Now the corporate plans to expand into mortgage loans – some of the popular lending products in Europe – with an emphasis on speed. If it’s an easy request, customers should generally expect immediate approval and a final offer inside one business day. However, mortgages are rarely easy, so it will be interesting to see if Revolut overpromises.

It appears that the mortgage market rollout will be slow. Revolut said it was starting in Lithuania, with Ireland and France expected to follow suit. Although all these premieres are scheduled for 2025.

Finally, Revolut intends to expand its business offering in Europe with its first loan products and savings accounts.
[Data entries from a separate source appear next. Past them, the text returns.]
-- ==== Sys2Proof/Machine/State.lean ====
section
/-!
DEFINITION. The state of the block, as plain data. `regs` holds every object register of the map (R397) that stores
its own value; the structures below hold what the chapters give the device beside those registers. Sparse maps are
lists of (key, value) with rising keys; an unlisted key reads as the default its docstring names.
-/

namespace Sys2Proof.Machine

/-! ## Supplies, reset and the memories that a reset leaves alone (R63 to R69) -/

/-- The supplies and the pins of the reset logic. Rail masks have the bit order of BELOW_WARN (R85). -/
structure Pwr where
  /-- Rails in range (R63, R65). -/
  inRange : Nat
  /-- Rails below their warning level now (R85). -/
  below : Nat
  /-- VBAT below 2.00 V (R87). -/
  vbatLow : Bool
  /-- PORST_N is low (R67). -/
  porstLow : Bool
  /-- The internal reset is asserted (R65, R68). -/
  rst : Bool
  /-- The PLLs have locked since the reset release; the clock monitors are armed (R78). -/
  locked : Bool
  /-- CORE clock lost, or the 25 MHz reference (R23). -/
  coreLost : Bool
  /-- PWM clock lost (R23). -/
  pwmLost : Bool
  /-- CONV clock lost (R23). -/
  convLost : Bool
  /-- TWIN_ROLE as sampled at the reset release (R338, R423). -/
  twinRole : Nat
  /-- Time from the rise of PORST_N to the release of the internal reset, in ns: at least 10 µs (R49, R67). -/
  porstGap : Nat
  /-- Values the boundary cells drive while EXTEST is loaded and PORST_N is low (R429). -/
  extest : Option Nat
  deriving DecidableEq, Repr

/-- The RTC domain (R391 to R395): the count, its flags, whether the oscillator runs, the trim in force, the length of the
second in progress in oscillator clocks, and the values on their way through crossing C10. -/
structure Rtc where
  sec : Nat
  valid : Bool
  lagged : Bool
  wrapped : Bool
  running : Bool
  trim : Int
  clocks : Nat
  sets : List Nat
  deriving DecidableEq, Repr

/-- What no internal reset changes (R68): OTP, trim store, flash, ledger memory and RESET_CAUSE. -/
structure Nv where
  /-- Device serial number (R46). -/
  serial : Nat
  /-- Grade: 0 PV4896-E0, 1 PV4896-X0 (R399). -/
  grade : Nat
  /-- OTP lock word (R46). -/
  otpLock : Nat
  /-- OTP signing key hash, 256 bits (R46). -/
  khash : Nat
  /-- OTP fabric key, 128 bits (R46). -/
  fkey : Nat
  /-- The trim store, 16 KiB (R56); an unlisted byte reads 0. -/
  trim : List Host.Cell
  /-- The QSPI flash (R34); an unlisted byte reads 0xFF, erased. -/
  flash : List Host.Cell
  /-- The ledger memory: 8 slots of 2,048 bytes (R380); an unlisted byte reads 0. -/
  ledgMem : List Host.Cell
  /-- Ledger slots whose write was cut off or misread: they fail their CRC (R388). -/
  ledgTorn : List Nat
  /-- The calendar (R391). -/
  rtc : Rtc
  /-- RESET_CAUSE (R69). -/
  cause : Nat
  deriving DecidableEq, Repr

/-! ## Time, events, mode (R75 to R87, R298, R403) -/

/-- An event record (R403). -/
structure Ev where
  code : Nat
  node : Nat
  axis : Nat
  arg : Nat
  time : Nat
  deriving DecidableEq, Repr

/-- A pending trigger of a mode transition (R78, R79): its target, its cause and, for a request, who waits for the
reply. -/
structure Trig where
  target : Nat
  cause : Nat
  src : Option Src
  deriving DecidableEq, Repr

/-- Time, events and mode transitions. -/
structure Ctl where
  /-- The time of the frame grid in units of 2^-32/3 ns (R298): one core cycle of 2/3 ns adds 2^33 at the nominal rate. -/
  time : Nat
  /-- Fabric time less `time`, in the same units: the steps taken so far, which move no grid before the next SYNC (R298,
  R299). -/
  ofs : Int
  /-- Amount added to `time` by one core cycle; the nominal rate is 2^33 (R299). -/
  rate : Nat
  /-- Free values drawn so far. The model's own field, not the spec's: it names the next free value. -/
  freeCnt : Nat
  /-- Events raised by the command that is running, not yet pushed. -/
  evNew : List Ev
  /-- Events raised before the end of LOAD, at most 16 (R403). -/
  evPre : List Ev
  /-- LOAD has ended since the reset: events go to their queues (R403). -/
  evOpen : Bool
  /-- The event log, oldest first, at most 4,096 records (R403). -/
  evLog : List Ev
  /-- Triggers waiting for the next frame boundary (R78). -/
  trigs : List Trig
  /-- The mode a requested TEST returns to (R74). -/
  testFrom : Option Nat
  /-- A granted reset waits for its ledger snapshot: the RESET_CAUSE bit it will set (R70, R376). -/
  resetWait : Option Nat
  /-- Chains marked for a clear are cleared at the slot read of their first strobe at or after this instant, in cycles
  (R132, R136). -/
  clearFrom : Nat
  /-- Cycle of the current frame's start, counted in core cycles of fabric time (R13). -/
  frameStart : Nat
  /-- Length in cycles of the current frame and of the one before it: 200, or what a realignment makes of it (R16). -/
  frameLen : Nat
  prevLen : Nat
  /-- Start and length of the last shortened frame: its slots at or beyond the length have no strobe and no read (R117). -/
  short : Option (Nat × Nat)
  /-- Epoch of a SYNC acted on at a boundary whose frame has not been adjusted yet, in cycles (R16). -/
  gridAt : Option Nat
  /-- Late results counted in the current frame (R15). -/
  lateInFrame : Nat
  /-- The epoch E of the excitation grids in cycles of fabric time (R89). -/
  epoch : Nat
  /-- Axes that failed a check of TEST, and how many they were when the run in progress began (R72, R73). -/
  testFail : List Nat
  testWas : Nat
  deriving DecidableEq, Repr

/-! ## Loading and rewriting (R32 to R62) -/

/-- An open image session (R53). -/
structure ImgSession where
  slot : Nat
  len : Nat
  /-- Bytes of the slot written in the session, as (offset, length) runs. -/
  written : List (Nat × Nat)
  deriving DecidableEq, Repr

/-- An operation of the non-volatile memories in progress, with who waits for its end (R53, R61, R401, R409). -/
inductive Job where
  | erase (src : Src) (slot len : Nat)
  | program (src : Src) (slot off : Nat) (bytes : List Byte)
  | readback (src : Src) (slot : Nat)
  | trim (src : Src)
  | otp (src : Src) (obj : OtpObj) (val : Nat)
  deriving DecidableEq, Repr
In the payments space, it will enable business customers to supply “buy now, pay later” payment options.

Revolut will introduce Revolut kiosks with biometric payments especially for restaurants and stores.

If all these features seem overwhelming, it’s because Revolut is consistently committed to product development, rolling out latest features quickly. And 2025 looks no different.

This article was originally published on : techcrunch.com
Continue Reading

Technology

Flipkart co-founder Binny Bansal is leaving PhonePe’s board

Published

on

By

Flipkart co-founder Binny Bansal has stepped down three-quarters from PhonePe’s board after making an identical move on the e-commerce giant.

Bengaluru-based PhonePe said it has appointed Manish Sabharwal, executive director at recruitment and human resources firm Teamlease, as an independent director and chairman of the audit committee.

Bansal played a key role in Flipkart’s acquisition of PhonePe in 2016 and has since served on the fintech’s board. The Walmart-backed startup, which operates India’s hottest mobile payment app, spun off from Flipkart in 2022 and was valued at $12 billion in funding rounds that raised about $850 million last 12 months.

Bansal still holds about 1% of PhonePe. Neither party explained why they were leaving the board.

“I would like to express my heartfelt gratitude to Binny Bansal for being one of the first and staunchest supporters of PhonePe,” Sameer Nigam, co-founder and CEO of PhonePe, said in a press release. His lively involvement, strategic advice and private mentoring have profoundly enriched our discussions. We will miss Binny!”

This article was originally published on : techcrunch.com
Continue Reading

Technology

The company is currently developing washing machines for humans

Published

on

By

Forget about cold baths. Washing machines for people may soon be a brand new solution.

According to at least one Japanese the oldest newspapersOsaka-based shower head maker Science has developed a cockpit-shaped device that fills with water when a bather sits on a seat in the center and measures an individual’s heart rate and other biological data using sensors to make sure the temperature is good. “It also projects images onto the inside of the transparent cover to make the person feel refreshed,” the power says.

The device, dubbed “Mirai Ningen Sentakuki” (the human washing machine of the longer term), may never go on sale. Indeed, for now the company’s plans are limited to the Osaka trade fair in April, where as much as eight people will have the option to experience a 15-minute “wash and dry” every day after first booking.

Apparently a version for home use is within the works.

This article was originally published on : techcrunch.com
Continue Reading
Advertisement

OUR NEWSLETTER

Subscribe Us To Receive Our Latest News Directly In Your Inbox!

We don’t spam! Read our privacy policy for more info.